Hence the general theory must predict a speed up during acceleration which is not determined by the amount of acceleration and its duration.

What else could it depend upon? What else does it depend on? What's wrong with this partial analysis?

There are two misconceptions which lead to my puzzlement.

The first is that the special theory of relativity is applicable only to inertial frames and non-accelerating bodies. This misunderstanding is understandable, because this is said often in the literature, and was said even by Einstein himself. However, the Minkowski conception of relativistic space-time improves upon Einstein's original account in such a way as to obviate the need for these restrictions.

The second is that special relativity tells us that various aspects of phenomena depend upon the frame of reference of the observer.
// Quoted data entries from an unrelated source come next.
-- ==== Sys2Proof/Syntax.lean ====
section
/-! DEFINITION. The decoded instruction: operands (R84) and the fifteen instructions (R83), one constructor per row
of `spec/opcode_table.json`. -/

namespace Sys2Proof

/-- An operand slot of a decoded instruction (R84). The names are the spec's: `None`, `Immediate(v)`, `Register(r)`,
`Address(a)`. A Register operand holds its whole 64-bit index field, checked against 16 only on use (R88). -/
inductive Operand where
  /-- An unused slot (R86). -/
  | none
  /-- A 64-bit constant (R85). -/
  | imm (v : Word)
  /-- A register index, not yet checked (R88). -/
  | reg (r : Word)
  /-- A memory index, never dereferenced (R87, R60). -/
  | addr (a : Word)
deriving DecidableEq, Repr

/-- A decoded instruction (R82, R83). Every constructor carries both operand slots, as the spec's structured value does;
a slot an opcode does not use is named `b` or `a` and is ignored when the instruction runs (R89, R90). -/
inductive Instr where
  /-- R150. -/
  | noop (a b : Operand)
  /-- R151. -/
  | halt (a b : Operand)
  /-- R155. -/
  | mov (dst src : Operand)
  /-- R158. -/
  | add (dst src : Operand)
  /-- R165. -/
  | push (src b : Operand)
  /-- R166. -/
  | pop (dst b : Operand)
  /-- R175. -/
  | int (n b : Operand)
  /-- R185. -/
  | cmp (a b : Operand)
  /-- R190. -/
  | jmp (target b : Operand)
  /-- R193. -/
  | je (target b : Operand)
  /-- R194. -/
  | jne (target b : Operand)
  /-- R195. -/
  | jl (target b : Operand)
  /-- R196. -/
  | jle (target b : Operand)
  /-- R197. -/
  | jg (target b : Operand)
  /-- R198. -/
  | jge (target b : Operand)
deriving DecidableEq, Repr

end Sys2Proof
end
In fact, any phenomenon can be described relative to any inertial frame of reference, it is the frame of reference relative to which the phenomenon is described which affects the details of the description, not any aspect of the observer, who must take into account his circumstances in drawing conclusions about reality from his observations.

Now the conundrum was that strange things would appear to happen when the two participants in this experiment accelerated, and that the extent of these strangenesses seemed to depend upon considerations (such as the amount of time they had moved apart or the distance they were separated), which one would not have expected to have the relevant significance. However, because I was thinking relative to the twins, I was thinking of how things would look from an accelerating frame of reference. This is a bizzarre thing to do. Naturally if we are continually changing the frame of reference relative to which we are describing the phenomena, then we will get a descriprion whose characteristics may be dominated not by what is happening but by the change in perspective, and particularly, are influenced by the rate at which we are changing the frame of reference.